Şimdi kongremizle birlikte yeni bir oluşum olacak. MKYK’mızdan MYK’mıza varıncaya kadar bir değişim dönüşüm az da olsa yapacağız. Ama sonra çok yoğun bir maraton başlıyor. Nedir ? Mart. Yerel seçimlerin startını vereceğiz. Bu startı verirken de kaşına gözüne değil. Hem iş bitirme potansiyeline hem halkla uyumuna bakarak adım atmak durumundayız. Yerel yönetim aynen bu seçimlere benzemez. Böylece yerel yönetimlerden 2019’da çok daha başarılı çıkalım. Ben teşkilatımın buna hazır olduğuna inanıyorum. Ve 2019 Mart’ına kadar bu belediyeciliğin adını ben doğrusu 'gönül belediyeciliği seferberliği' olarak koyuyorum. Aynı şey teşkilatlarımız için geçerli. 'Ben iktidar partisinin il başkanıyım, ilçe başkanıyım' Yok. Efendi olmaya değil hizmetkar olmaya geliyoruz.
Doğu ve güneydoğu bölgelerimizde kayyum belediye başkanları eliyle milyonlarca insanımızı gerçek belediyecilik hizmetleriyle tanıştırdık. Başarılarıyla bizleri gururlandıran belediye başkanlarımız var, bunun yanında vasat kalan belediye başkanlarımız da bulunuyor.
'PARTİLİ OLMAYAN BAKANLARIMIZLA KABİNE OLUŞTURUYORUZ'
Bakanlarımız artık eskisi gibi olmayacak. Şimdi artık partili olmayan bakanlarımızla bir kabine oluşturuyoruz. Ve bu arkadaşlarımız bundan önce olduğu gibi de köşeye sıkıştırılmak suretiyle, şuraya şu olsun buraya bu olsun mantığıyla hareket etmeyecek. Kimse kalkıp da şunu diyemeyecek, kadrolaşmaydı şuydu buydu bunu diyemeyecek. En azından bakan, olaylara bakarken daha objektif bakma imkanı getirecek. Bu tür zanların altında da kalmayacak. Tabi bütün bunlarda aranan ne olaca? Ehliyet olacak, liyakat olacak.

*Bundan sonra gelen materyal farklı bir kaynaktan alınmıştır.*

-- ==== Sys2Proof/Certificates/Slice0/Obligations.lean ====
section
/-! DEFINITION. The statements for the provers: one def Obligations.<Name> : Prop each, grouped by family of commands. -/

section

open Sys2Proof Sys2Proof.Machine

/-! ### The queue, reset -/

/-- The front command runs on the state with the queue's rest; with an empty queue a tick passes (DESIGN CHOICE, log 8). The model's own choices it
rests on: log 1, 8. -/
def Obligations.StepRunsFrontCommand : Prop :=
  (∀ (i : Instr) (l : List Instr) (s : State), step { s with pending := i :: l } = exec i { s with pending := l }) ∧
  (∀ s : State, s.pending = [] → step s = .next s.tick)

/-- No command adds to, drops from or reorders the waiting commands: after the front command has run the queue is its old rest, and a tick on an
empty queue leaves it empty. No command ends in a fault or a refusal. No step changes the Vendor key slot or the part. The model's own choices it
rests on: log 1, 2, 7, 8, 16. -/
def Obligations.CommandsGoOnInOrder : Prop :=
  ((∀ (i : Instr) (l : List Instr) (s t : State), s.pending = i :: l → step s = .next t → t.pending = l) ∧
  (∀ s t : State, s.pending = [] → step s = .next t → t.pending = [])) ∧
  (∀ (i : Instr) (s : State), ∃ t : State, exec i s = .next t) ∧
  (∀ s t : State, step s = .next t →
    Tab.get KeySlot.reset t.keys 0 = Tab.get KeySlot.reset s.keys 0 ∧ t.part = s.part)

/-- Every step keeps system memory and the recorder's copy in the hub keep in their canonical form. The model's own choices it rests on: log 3. -/
def Obligations.StepKeepsMemoryCanonical : Prop :=
  ∀ s t : State, s.memOk = true → step s = .next t → t.memOk = true

/-- Every step keeps the EtherCAT state one of INIT, PREOP, SAFEOP and OP, and the mirror, power and set states in their tables. The model's own
choices it rests on: log 88. -/
def Obligations.StepKeepsModesLegal : Prop :=
  ∀ s t : State, s.modesOk = true → step s = .next t → t.modesOk = true

/-- What reset leaves meets the invariants; its queue is empty, FAULT_CAUSE is 0x0001, the GTC is 0 in FREE and every core is off. The model's own
choices it rests on: log 2, 3, 5. -/
def Obligations.ResetMeetsInvariants : Prop :=
  State.reset.memOk = true ∧ State.reset.modesOk = true ∧ State.reset.pending = [] ∧ State.reset.outs.faultCause = 1 ∧
  State.reset.time.gtc = 0 ∧ State.reset.time.mode = .free ∧ ∀ c, (State.reset.core c).state = .off
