-- ==== Sys2Proof/Laws/Tables.lean ====
section
/-! SUPPORT. Tables by number: what a table gives after an entry is set. -/

namespace Sys2Proof.Machine

/-- An entry that was set reads as it was set. -/
@[simp] theorem Tab.get_set_same {α : Type} (d : α) (t : Tab α) (k : Nat) (v : α) : Tab.get d (Tab.set t k v) k = v := by
  induction t with
  | nil => simp [Tab.set, Tab.get]
  | cons e t ih =>
    obtain ⟨a, b⟩ := e
    unfold Tab.set
    split
    · simp [Tab.get]
    · split
      · simp [Tab.get]
      · next h => simp [Tab.get, h, ih]

/-- Every other entry reads as before. -/
theorem Tab.get_set_ne {α : Type} (d : α) (t : Tab α) {k j : Nat} (v : α) (h : j ≠ k) :
    Tab.get d (Tab.set t k v) j = Tab.get d t j := by
  induction t with
  | nil => simp [Tab.set, Tab.get, h.symm]
  | cons e t ih =>
    obtain ⟨a, b⟩ := e
    unfold Tab.set
    split
    · simp [Tab.get, h.symm]
    · split
      · next ha => subst ha; simp [Tab.get, h.symm]
      · simp [Tab.get, ih]

/-- Setting an entry twice leaves the second value. -/
@[simp] theorem Tab.set_set {α : Type} (t : Tab α) (k : Nat) (v w : α) : Tab.set (Tab.set t k v) k w = Tab.set t k w := by
  induction t with
  | nil => simp [Tab.set]
  | cons e t ih =>
    obtain ⟨a, b⟩ := e
    by_cases h1 : k < a
    · simp [Tab.set, h1]
    · by_cases h2 : a = k
      · subst h2; simp [Tab.set]
      · simp [Tab.set, h1, h2, ih]

/-- What a table holds at a key that was set. -/
@[simp] theorem Tab.find_set_same {α : Type} (t : Tab α) (k : Nat) (v : α) : Tab.find (Tab.set t k v) k = some v := by
  induction t with
  | nil => simp [Tab.set, Tab.find]
  | cons e t ih =>
    obtain ⟨a, b⟩ := e
    unfold Tab.set
    split
    · simp [Tab.find]
    · split
      · simp [Tab.find]
      · next h => simp [Tab.find, h, ih]

@[simp] theorem Tab.get_erase_same {α : Type} (d : α) (t : Tab α) (k : Nat) : Tab.get d (Tab.erase t k) k = d := by
  induction t with
  | nil => rfl
  | cons e t ih =>
    by_cases h : e.1 = k
    · simpa [Tab.erase, h] using ih
    · simpa [Tab.erase, Tab.get, h] using ih

theorem Tab.get_erase_ne {α : Type} (d : α) (t : Tab α) {k j : Nat} (h : j ≠ k) : Tab.get d (Tab.erase t k) j = Tab.get d t j := by
  induction t with
  | nil => rfl
  | cons e t ih =>
    by_cases hk : e.1 = k
    · subst hk
      simpa [Tab.erase, Tab.get, Ne.symm h] using ih
    · by_cases hj : e.1 = j
      · simp [Tab.erase, Tab.get, hj, h]
      · simpa [Tab.erase, Tab.get, hk, hj] using ih

end Sys2Proof.Machine
end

Teşkilatlarımızın kadın ve gençlik kolları dahil olmak üzere, bu gönül seferberliğinde belediye başkanlarımızın yanında olması çok önemlidir. 'Benim istemediğim olmadı, benim istediğim olmadı' mantığıyla bir davanın mensubu olmak mümkün değildir. Burayı altını çizerek söylüyorum. Çünkü bazı yerlerde, yine gelen raporlarda maalesef yerel yönetimlerle adaylar arasında bu tür sıkıntılar da yaşandı. Ben onu istemiyordum, filancayı istiyordum. Onun için yan gelip yatanlar oldu, kusura bakmasınlar.
Eğer biz bir davanın mensubu isek size göre verilmemiş olabilir veya sizin istediğiniz olmayabilir. Ama bu zaman içerisinde bizim en çok üzerinde durmamız gereken konu insan meselesidir. Burada olmaz bir başka yerde olur. İlla parlamento mu olaca? İlla bakanlık mı olacak, illa belediye başkanlığı mı olacak' Öyle anlar gelir ki, bunlar bir çok kurullarda, ofislerde bu tür imkanlar da doğabilir.